Note: This bug is displayed in read-only format because the product is no longer active in Red Hat Bugzilla.
This project is now read‑only. Starting Monday, February 2, please use https://ibm-ceph.atlassian.net/ for all bug tracking management.

Bug 1351320

Summary: OSD's assert during snap trim osd/ReplicatedPG.cc: 2655: FAILED assert(0)
Product: [Red Hat Storage] Red Hat Ceph Storage Reporter: Mike Hackett <mhackett>
Component: RADOSAssignee: David Zafman <dzafman>
Status: CLOSED UPSTREAM QA Contact: ceph-qe-bugs <ceph-qe-bugs>
Severity: high Docs Contact:
Priority: high    
Version: 1.3.2CC: ceph-eng-bugs, dzafman, flucifre, kchai, kdreyer, nlevine, olim, vumrao
Target Milestone: rc   
Target Release: 1.3.3   
Hardware: All   
OS: Linux   
Whiteboard:
Fixed In Version: Doc Type: Bug Fix
Doc Text:
Story Points: ---
Clone Of: Environment:
Last Closed: 2016-07-18 14:20:41 UTC Type: Bug
Regression: --- Mount Type: ---
Documentation: --- CRM:
Verified Versions: Category: ---
oVirt Team: --- RHEL 7.3 requirements from Atomic Host:
Cloudforms Team: --- Target Upstream Version:
Embargoed:

Description Mike Hackett 2016-06-29 17:48:20 UTC
Description of problem:

Was running Ceph 94.3 previously and was encountering issue with OSDs asserting due to snapset corruption during scrubbing (https://bugzilla.redhat.com/show_bug.cgi?id=1273127).
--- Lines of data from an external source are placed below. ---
/-- The difference as an integer: 255 more on borrow (41_alu R118, R120). -/
theorem subWithBorrow_fst_int (a b : Byte) : ((subWithBorrow a b).1.toNat : Int) =
    if a.toNat < b.toNat then (a.toNat : Int) - b.toNat + 255 else (a.toNat : Int) - b.toNat := by
  rw [subWithBorrow_fst]
  by_cases h : a.toNat < b.toNat
  · rw [if_neg (Nat.not_le.mpr h), if_pos h]
    omega
  · rw [if_pos (Nat.not_lt.mp h), if_neg h]
    omega

theorem subWithBorrow_flag (a b : Byte) : (subWithBorrow a b).2 = if a.toNat < b.toNat then 0 else 1 := by
  rw [subWithBorrow_snd]
  by_cases h : a.toNat < b.toNat
  · rw [if_neg (Nat.not_le.mpr h), if_pos h]
  · rw [if_pos (Nat.not_lt.mp h), if_neg h]

/-- What 8XY5 and 8XY7 leave, the operands in their own order. -/
theorem writeDifference (x : Reg) (a b : Byte) {t : State} (ht : t = writeResultThenFlag x (subWithBorrow a b) s) :
    (x ≠ VF → ((t.reg x).toNat : Int) =
      if a.toNat < b.toNat then (a.toNat : Int) - b.toNat + 255 else (a.toNat : Int) - b.toNat) ∧
    t.reg VF = (if a.toNat < b.toNat then 0 else 1) ∧ RegsFrame [x, VF] s t ∧ Frame [.regs] s t := by
  subst ht
  refine ⟨fun hx => ?_, ?_, writeResultThenFlag_frames s x _⟩
  · rw [writeResultThenFlag_result s _ hx, subWithBorrow_fst_int]
  · rw [writeResultThenFlag_flag, subWithBorrow_flag]

/-- With X = F the bit shifted out to the right is itself shifted out (D15). -/
theorem shiftRight_bitOutRight (a : Byte) : shiftRight (bitOutRight a) = 0 := by
  apply BitVec.eq_of_toNat_eq
  rw [shiftRight_toNat, bitOutRight_toNat, Nat.mod_div_self]
  rfl

theorem shiftLeft_bitOutLeft (a : Byte) : (shiftLeft (bitOutLeft a)).toNat = 2 * (a.toNat / 128) := by
  have ha := a.isLt
  rw [shiftLeft_toNat, bitOutLeft_toNat]
  omega

theorem frame_setIndex_setReg (i : Addr) (x : Reg) (b : Byte) :
    Frame [.index, .regs] s ((s.setIndex i).setReg x b) :=
  ((frame_setIndex s i).mono (by decide)).trans ((frame_setReg _ x b).mono (by decide))

theorem frame_setRndIndex_setReg (n : Nat) (x : Reg) (b : Byte) :
    Frame [.regs, .rnd] s ((s.setRndIndex n).setReg x b) :=
  ((frame_setRndIndex s n).mono (by decide)).trans ((frame_setReg _ x b).mono (by decide))

/-- A byte under a mask has no bit outside it. -/
theorem and_and_not_self (r nn : Byte) : r &&& nn &&& ~~~nn = 0 := by
  rw [BitVec.and_assoc, BitVec.and_not_self]
  exact BitVec.and_zero

end Sys2Proof.Machine

open Sys2Proof Sys2Proof.Machine

/-- Settles O35: the sum goes to V[X] first and the carry to VF after it, so with X = F the carry stands. -/
theorem addSetsCarry : Obligations.AddSetsCarry := by
  intro x y s
  refine ⟨_, exec_add s x y, fun hx => ?_, ?_, writeResultThenFlag_frames s x _⟩
  · rw [writeResultThenFlag_result s _ hx, addWithCarry_fst]
  · rw [writeResultThenFlag_flag, addWithCarry_snd]

/-- Settles O36: the two subtractions are one, with the operands swapped. -/
theorem subtractWrapsBy255 : Obligations.SubtractWrapsBy255 :=
  fun x y s => ⟨⟨_, exec_sub s x y, writeDifference s x _ _ rfl⟩, ⟨_, exec_subn s x y, writeDifference s x _ _ rfl⟩⟩
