/-- The words of an instruction (R33, R57 to R63); none for an event. -/
def encode : Instr → List Word
  | .abs d a => (W.abs d a).words
  | .neg d a => (W.neg d a).words
  | .notB d a => (W.notB d a).words
  | .clz d a => (W.clz d a).words
  | .popc d a => (W.popc d a).words
  | .brev d a => (W.brev d a).words
  | .voteAny d a => (W.voteAny d a).words
  | .voteAll d a => (W.voteAll d a).words
  | .ballot d a => (W.ballot d a).words
  | .lredAdd d a => (W.lredAdd d a).words
  | .lredMin d a => (W.lredMin d a).words
  | .lredMax d a => (W.lredMax d a).words
  | .lid d => (W.lid d).words
  | .rng d c => (W.rng d c).words
  | .rngs c a => (W.rngs c a).words
  | .fabs d a => (W.fabs d a).words
  | .fneg d a => (W.fneg d a).words
  | .frcp d a => (W.frcp d a).words
  | .frsq d a => (W.frsq d a).words
  | .fsqrt d a => (W.fsqrt d a).words
  | .fex2 d a => (W.fex2 d a).words
  | .flg2 d a => (W.flg2 d a).words
  | .fsin d a => (W.fsin d a).words
  | .fcos d a => (W.fcos d a).words
  | .frnd d a => (W.frnd d a).words
  | .nop => (W.nop).words
  | .exit => (W.exit).words
  | .yield => (W.yield).words
  | .brk => (W.brk).words
  | .merge => (W.merge).words
  | .ret => (W.ret).words
  | .lbrkLc0 => (W.lbrkLc0).words
  | .lbrkLc1 => (W.lbrkLc1).words
  | .rdmd d => (W.rdmd d).words
  | .wrmd a => (W.wrmd a).words
  | .tret => (W.tret).words
  | .ecall a => (W.ecall a).words
  | .sleep a => (W.sleep a).words
  | .tlbiVa a => (W.tlbiVa a).words
  | .tlbiCtx => (W.tlbiCtx).words
  | .tlbiAll => (W.tlbiAll).words
  | .hstep d a => (W.hstep d a).words
  | .hres d a => (W.hres d a).words
  | .wcpin d a => (W.wcpin d a).words
  | .wcunp a => (W.wcunp a).words
  | .wcinv a => (W.wcinv a).words
  | .wcinvAll => (W.wcinvAll).words
  | .rtgen a => (W.rtgen a).words
  | .rtinv a => (W.rtinv a).words
  | .rtinvAll => (W.rtinvAll).words
  | .cwait d a => (W.cwait d a).words
  | .cncl d a => (W.cncl d a).words
  | .rdtm d => (W.rdtm d).words
  | .wtm a => (W.wtm a).words
  | .wret a c => (W.wret a c).words
  | .bar => (W.bar).words
  | .barw a => (W.barw a).words
  | .gbar => (W.gbar).words
  | .rend => (W.rend).words
  | .fenceAcq s => (W.fenceAcq s).words
  | .fenceRel s => (W.fenceRel s).words
  | .fenceAr s => (W.fenceAr s).words
  | .atom d a o => (W.atom d a o).words
  | .red d a o => (W.red d a o).words
  | .cas d a b => (W.cas d a b).words
  | .trap k => (W.trap k).words
  | .cvt d a s => (W.cvt d a s).words
  | .pack2 d a b => (W.pack2 d a b).words
  | .unpk d a k s => (W.unpk d a k s).words
  | .pand d a b => (W.pand d a b).words
  | .por d a b => (W.por d a b).words
  | .pxor d a b => (W.pxor d a b).words
  | .pnot d a => (W.pnot d a).words
  | .addReg d a b => (W.addReg d a b).words
  | .addScb d a b => (W.addScb d a b).words
  | .addLit d a k => (W.addLit d a k).words
  | .subReg d a b => (W.subReg d a b).words
  | .subScb d a b => (W.subScb d a b).words
  | .subLit d a k => (W.subLit d a k).words
  | .addcReg d a b => (W.addcReg d a b).words
  | .addcScb d a b => (W.addcScb d a b).words
  | .addcLit d a k => (W.addcLit d a k).words
  | .subbReg d a b => (W.subbReg d a b).words
  | .subbScb d a b => (W.subbScb d a b).words
  | .subbLit d a k => (W.subbLit d a k).words
  | .mulReg d a b => (W.mulReg d a b).words
  | .mulScb d a b => (W.mulScb d a b).words
  | .mulLit d a k => (W.mulLit d a k).words
  | .mulhReg d a b => (W.mulhReg d a b).words
  | .mulhScb d a b => (W.mulhScb d a b).words
  | .mulhLit d a k => (W.mulhLit d a k).words
  | .madReg d a b => (W.madReg d a b).words
  | .madScb d a b => (W.madScb d a b).words
  | .madLit d a k => (W.madLit d a k).words
  | .minReg d a b => (W.minReg d a b).words
  | .minScb d a b => (W.minScb d a b).words
  | .minLit d a k => (W.minLit d a k).words
  | .maxReg d a b => (W.maxReg d a b).words
  | .maxScb d a b => (W.maxScb d a b).words
  | .maxLit d a k => (W.maxLit d a k).words
  | .andReg d a b => (W.andReg d a b).words
  | .andScb d a b => (W.andScb d a b).words
  | .andLit d a k => (W.andLit d a k).words
  | .orReg d a b => (W.orReg d a b).words
  | .orScb d a b => (W.orScb d a b).words
  | .orLit d a k => (W.orLit d a k).words
  | .xorReg d a b => (W.xorReg d a b).words
  | .xorScb d a b => (W.xorScb d a b).words
  | .xorLit d a k => (W.xorLit d a k).words
  | .andnReg d a b => (W.andnReg d a b).words
  | .andnScb d a b => (W.andnScb d a b).words
  | .andnLit d a k => (W.andnLit d a k).words
  | .shlReg d a b => (W.shlReg d a b).words
  | .shlScb d a b => (W.shlScb d a b).words
  | .shlLit d a k => (W.shlLit d a k).words
  | .shrReg d a b => (W.shrReg d a b).words
  | .shrScb d a b => (W.shrScb d a b).words
  | .shrLit d a k => (W.shrLit d a k).words
  | .sraReg d a b => (W.sraReg d a b).words
  | .sraScb d a b => (W.sraScb d a b).words
  | .sraLit d a k => (W.sraLit d a k).words
  | .rotlReg d a b => (W.rotlReg d a b).words
  | .rotlScb d a b => (W.rotlScb d a b).words
  | .rotlLit d a k => (W.rotlLit d a k).words
  | .bfxReg d a b => (W.bfxReg d a b).words
  | .bfxScb d a b => (W.bfxScb d a b).words
  | .bfxLit d a k => (W.bfxLit d a k).words
  | .bfiReg d a b => (W.bfiReg d a b).words
  | .bfiScb d a b => (W.bfiScb d a b).words
  | .bfiLit d a k => (W.bfiLit d a k).words
  | .selReg d a b => (W.selReg d a b).words
  | .selScb d a b => (W.selScb d a b).words
  | .selLit d a k => (W.selLit d a k).words
  | .cmpEqReg d a b => (W.cmpEqReg d a b).words
  | .cmpEqScb d a b => (W.cmpEqScb d a b).words
  | .cmpEqLit d a k => (W.cmpEqLit d a k).words
  | .cmpLtReg d a b => (W.cmpLtReg d a b).words
  | .cmpLtScb d a b => (W.cmpLtScb d a b).words
  | .cmpLtLit d a k => (W.cmpLtLit d a k).words
  | .faddReg d a b => (W.faddReg d a b).words
  | .faddScb d a b => (W.faddScb d a b).words
  | .faddLit d a k => (W.faddLit d a k).words
  | .fsubReg d a b => (W.fsubReg d a b).words
  | .fsubScb d a b => (W.fsubScb d a b).words
  | .fsubLit d a k => (W.fsubLit d a k).words
  | .fmulReg d a b => (W.fmulReg d a b).words
  | .fmulScb d a b => (W.fmulScb d a b).words
  | .fmulLit d a k => (W.fmulLit d a k).words
  | .fmaReg d a b => (W.fmaReg d a b).words
  | .fmaScb d a b => (W.fmaScb d a b).words
  | .fmaLit d a k => (W.fmaLit d a k).words
  | .fminReg d a b => (W.fminReg d a b).words
  | .fminScb d a b => (W.fminScb d a b).words
  | .fminLit d a k => (W.fminLit d a k).words
  | .fmaxReg d a b => (W.fmaxReg d a b).words
  | .fmaxScb d a b => (W.fmaxScb d a b).words
  | .fmaxLit d a k => (W.fmaxLit d a k).words
  | .fclsReg d a b => (W.fclsReg d a b).words
  | .fclsScb d a b => (W.fclsScb d a b).words
  | .fclsLit d a k => (W.fclsLit d a k).words
  | .fcmpEqReg d a b => (W.fcmpEqReg d a b).words
  | .fcmpEqScb d a b => (W.fcmpEqScb d a b).words
  | .fcmpEqLit d a k => (W.fcmpEqLit d a k).words
  | .fcmpLtReg d a b => (W.fcmpLtReg d a b).words
  | .fcmpLtScb d a b => (W.fcmpLtScb d a b).words
  | .fcmpLtLit d a k => (W.fcmpLtLit d a k).words
  | .fcmpLeReg d a b => (W.fcmpLeReg d a b).words
  | .fcmpLeScb d a b => (W.fcmpLeScb d a b).words
  | .fcmpLeLit d a k => (W.fcmpLeLit d a k).words
  | .dot4Reg d a b => (W.dot4Reg d a b).words
  | .dot4Scb d a b => (W.dot4Scb d a b).words
  | .dot4Lit d a k => (W.dot4Lit d a k).words
  | .fdot2Reg d a b => (W.fdot2Reg d a b).words
  | .fdot2Scb d a b => (W.fdot2Scb d a b).words
  | .fdot2Lit d a k => (W.fdot2Lit d a k).words
  | .pmov d a => (W.pmov d a).words
  | .movReg d b => (W.movReg d b).words
  | .movScb d b => (W.movScb d b).words
  | .movLit d k => (W.movLit d k).words
  | .bcast d a k => (W.bcast d a k).words
  | .shflIdxReg d a b => (W.shflIdxReg d a b).words
  | .shflIdxLit d a k => (W.shflIdxLit d a k).words
  | .shflUp d a k => (W.shflUp d a k).words
  | .shflDn d a k => (W.shflDn d a k).words
  | .shflXor d a k => (W.shflXor d a k).words
  | .br o => (W.br o).words
  | .jmp o => (W.jmp o).words
  | .call o => (W.call o).words
  | .split o => (W.split o).words
  | .loopLc0 o => (W.loopLc0 o).words
  | .loopLc1 o => (W.loopLc1 o).words
  | .rdlnScb d a b => (W.rdlnScb d a b).words
  | .rdlnLit d a k => (W.rdlnLit d a k).words
  | .wrlnScb d a b => (W.wrlnScb d a b).words
  | .wrlnLit d a k => (W.wrlnLit d a k).words
  | .saddScb d a b => (W.saddScb d a b).words
  | .saddLit d a k => (W.saddLit d a k).words
  | .ssubScb d a b => (W.ssubScb d a b).words
  | .ssubLit d a k => (W.ssubLit d a k).words
  | .smulScb d a b => (W.smulScb d a b).words
  | .smulLit d a k => (W.smulLit d a k).words
  | .sandScb d a b => (W.sandScb d a b).words
  | .sandLit d a k => (W.sandLit d a k).words
  | .sorScb d a b => (W.sorScb d a b).words
  | .sorLit d a k => (W.sorLit d a k).words
  | .sxorScb d a b => (W.sxorScb d a b).words
  | .sxorLit d a k => (W.sxorLit d a k).words
  | .sshlScb d a b => (W.sshlScb d a b).words
  | .sshlLit d a k => (W.sshlLit d a k).words
  | .sshrScb d a b => (W.sshrScb d a b).words
  | .sshrLit d a k => (W.sshrLit d a k).words
  | .ssraScb d a b => (W.ssraScb d a b).words
  | .ssraLit d a k => (W.ssraLit d a k).words
  | .sminScb d a b => (W.sminScb d a b).words
  | .sminLit d a k => (W.sminLit d a k).words
  | .smaxScb d a b => (W.smaxScb d a b).words
  | .smaxLit d a k => (W.smaxLit d a k).words
  | .modeArith g t r s f p e v y n u z => (W.modeArith g t r s f p e v y n u z).words
  | .modeBuf b => (W.modeBuf b).words
  | .scmpEqScb d a b => (W.scmpEqScb d a b).words
  | .scmpEqLit d a k => (W.scmpEqLit d a k).words
  | .scmpLtScb d a b => (W.scmpLtScb d a b).words
  | .scmpLtLit d a k => (W.scmpLtLit d a k).words
  | .smov d b => (W.smov d b).words
  | .smovAlo d b => (W.smovAlo d b).words
  | .smovAhi d b => (W.smovAhi d b).words
  | .sli d k => (W.sli d k).words
  | .aaddScb d a b => (W.aaddScb d a b).words
  | .aaddLit d a k => (W.aaddLit d a k).words
  | .amov d a b => (W.amov d a b).words
  | .ldReg d a b => (W.ldReg d a b).words
  | .ldScb d a b => (W.ldScb d a b).words
  | .ldLit d a k => (W.ldLit d a k).words
  | .stReg d a b => (W.stReg d a b).words
  | .stScb d a b => (W.stScb d a b).words
  | .stLit d a k => (W.stLit d a k).words
  | .ldsReg d a b => (W.ldsReg d a b).words
  | .ldsLit d a k => (W.ldsLit d a k).words
  | .stsReg d a b => (W.stsReg d a b).words
  | .stsLit d a k => (W.stsLit d a k).words
  | .ldcReg d a b => (W.ldcReg d a b).words
  | .ldcLit d a k => (W.ldcLit d a k).words
  | .ldaReg d a b => (W.ldaReg d a b).words
  | .ldaLit d a k => (W.ldaLit d a k).words
  | .strReg d a b => (W.strReg d a b).words
  | .strLit d a k => (W.strLit d a k).words
  | .prefReg a b => (W.prefReg a b).words
  | .prefLit a k => (W.prefLit a k).words
  | .cp d a b => (W.cp d a b).words
  | .cp2d d a b => (W.cp2d d a b).words
  | .cpr d a b => (W.cpr d a b).words
  | .barv d a b => (W.barv d a b).words
  | .mwait c a b => (W.mwait c a b).words
  | .mma d a b => (W.mma d a b).words
  | .mmakb d a b => (W.mmakb d a b).words
  | .accq d => (W.accq d).words
  | .accr d => (W.accr d).words
  | .accld d a => (W.accld d a).words
  | .accst d a => (W.accst d a).words
  | .acczr d => (W.acczr d).words
  | .mprio a => (W.mprio a).words
  | .smp d a b => (W.smp d a b).words
  | .smpg d a b => (W.smpg d a b).words
  | .smpl d a b => (W.smpl d a b).words
  | .txf d a b => (W.txf d a b).words
  | .rtrc d a b => (W.rtrc d a b).words
  | .rtnx d a b => (W.rtnx d a b).words
  | .rtrs d => (W.rtrs d).words
  | .rthit d a b => (W.rthit d a b).words
  | .rtri d a b => (W.rtri d a b).words
  | .rtw d a b => (W.rtw d a b).words
  | .rclr a b => (W.rclr a b).words
  | .zts d a b => (W.zts d a b).words
  | .launch d a b => (W.launch d a b).words
  | .rdparam d a => (W.rdparam d a).words
  | .wpw d a b => (W.wpw d a b).words
  | .wpr d a => (W.wpr d a).words
  | .hrd d a b => (W.hrd d a b).words
  | .hwr d a b => (W.hwr d a b).words
  | .csrr d k => (W.csrr d k).words
  | .csrw a k => (W.csrw a k).words
  | .grow k => (W.grow k).words
  | .growTry d k => (W.growTry d k).words
  | .shrink k => (W.shrink k).words
  | .mxscl d a => (W.mxscl d a).words
  | .mxq d a b => (W.mxq d a b).words
  | .cpdec d a b => (W.cpdec d a b).words
  | .ldbReg d a b => (W.ldbReg d a b).words
  | .ldbLit d a k => (W.ldbLit d a k).words
  | .radv s a => (W.radv s a).words
  | .rrd d a => (W.rrd d a).words
  | .rrdObs d a => (W.rrdObs d a).words
  | .rdcmp a b => (W.rdcmp a b).words
  | .smpn d a b => (W.smpn d a b).words
  | .xmma d a b => (W.xmma d a b).words
  | .illegalInstruction w => [w]
  | .illegalEncoding w k => [w, k]
  | .noGroupExtension w k => [w, k]
  | .xmaskWrite .. | .almapWrite .. | .orcmdRegister .. | .orcmdDrop .. | .orcmdNoOp .. | .trctlReset .. | .instrFetchReturn .. | .mergeJoin .. | .stepTrap .. | .registerLineFill .. | .growGrant .. | .homeRead .. | .fillArrival .. | .dataReturn .. | .homeWrite .. | .completionTimeReturn .. | .homeAtomic .. | .monitorCheck .. | .mwaitReply .. | .holderAccess .. | .windowAccess .. | .leaseExpiry .. | .releaseEnd .. | .acquireEnd .. | .beacon .. | .hostRead .. | .hostWrite .. | .backInvalidateAnswer .. | .hostWriteBack .. | .hostMemoryCompletion .. | .retentionEnter .. | .retentionWake .. | .barGenerationComplete .. | .gridCounterAssign .. | .gbarGenerationComplete .. | .copyAccept .. | .copyChunk .. | .copyEnd .. | .groupEndRelease .. | .tileEntryBegin .. | .kstepBoundary .. | .tileEntryEnd .. | .tokenGrant .. | .accMoveDone .. | .entryAging .. | .sampleReturn .. | .weightFill .. | .wcinvDone .. | .lendingStepBegin .. | .lendingStepEnd .. | .lendingTimer .. | .rayResult .. | .rasterStamp .. | .depthTest .. | .pixelGroupSpawn .. | .tileUpdate .. | .passEnd .. | .wptrWake .. | .jobStart .. | .phaseStart .. | .graphStart .. | .notBeforePass .. | .launchReady .. | .launchAging .. | .aggregatorDispatch .. | .blockPlace .. | .preemptBlock .. | .blockComplete .. | .entityEnd .. | .jobEnd .. | .walkComplete .. | .faultReply .. | .groupReplay .. | .ssqDrain .. | .tlbiEnd .. | .groupSave .. | .blockSaved .. | .groupResume .. | .sleepExpire .. | .wtmExpire .. | .ptpExchange .. | .linkTimingExchange .. | .lockTimeout .. | .linkTraining .. | .linkFailure .. | .flitReceive .. | .flitPause .. | .flitResume .. | .peerRequest .. | .peerResponse .. | .hostLinkTrainDown .. | .haltPropagation .. | .mirrorHalt .. | .pcSample .. | .traceRecordWrite .. | .scrub .. | .dieLoss .. | .spareActivation .. | .sliceRetirement .. | .rowRepair .. | .channelRetirement .. | .powerOnReset .. | .hostLinkUp .. | .firmwareVerified .. | .imageVerified .. | .applyComplete .. | .qtbWrite .. | .pcapWrite .. | .hostRegWrite .. | .hcmdInvalidate .. | .hcmdInvalidateCtx .. | .hcmdMigrate .. | .hcmdSaveCtx .. | .hcmdReleaseCtx .. | .hcmdAttest .. | .hcmdUnassigned .. | .powerCapCheck .. | .corePowerGate .. | .tileLineFill .. | .flashWriteComplete .. | .powerLoss .. => []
Updated to Ceph 94.7 as belief was snapset corruption was caused by creating and/or deleting rbd snapshots during pg splitting. This use model creates and deletes thousands of rbd snapshots per day and they had very recently split pgs when this snapset corruption originally started happening.

The 0.94.7 upgrade allowed scrubbing to happen and marked the pgs inconsistent instead. (https://github.com/ceph/ceph/pull/7702) was then able to track down the inconsistencies and resolve them, so all of the pgs are now consistent and scrubbable. The issue is now seeing OSD's segfault during snap trimming.

OSD Assert for OSD.234:

2016-06-27 08:08:16.909337 7f19777c0700 -1 osd/ReplicatedPG.cc: In function 'ReplicatedPG::RepGather* ReplicatedPG::trim_object(const hobject_t&)' thread 7f19777c0700 time 2016-06-27 08:08:16.903355
osd/ReplicatedPG.cc: 2655: FAILED assert(0)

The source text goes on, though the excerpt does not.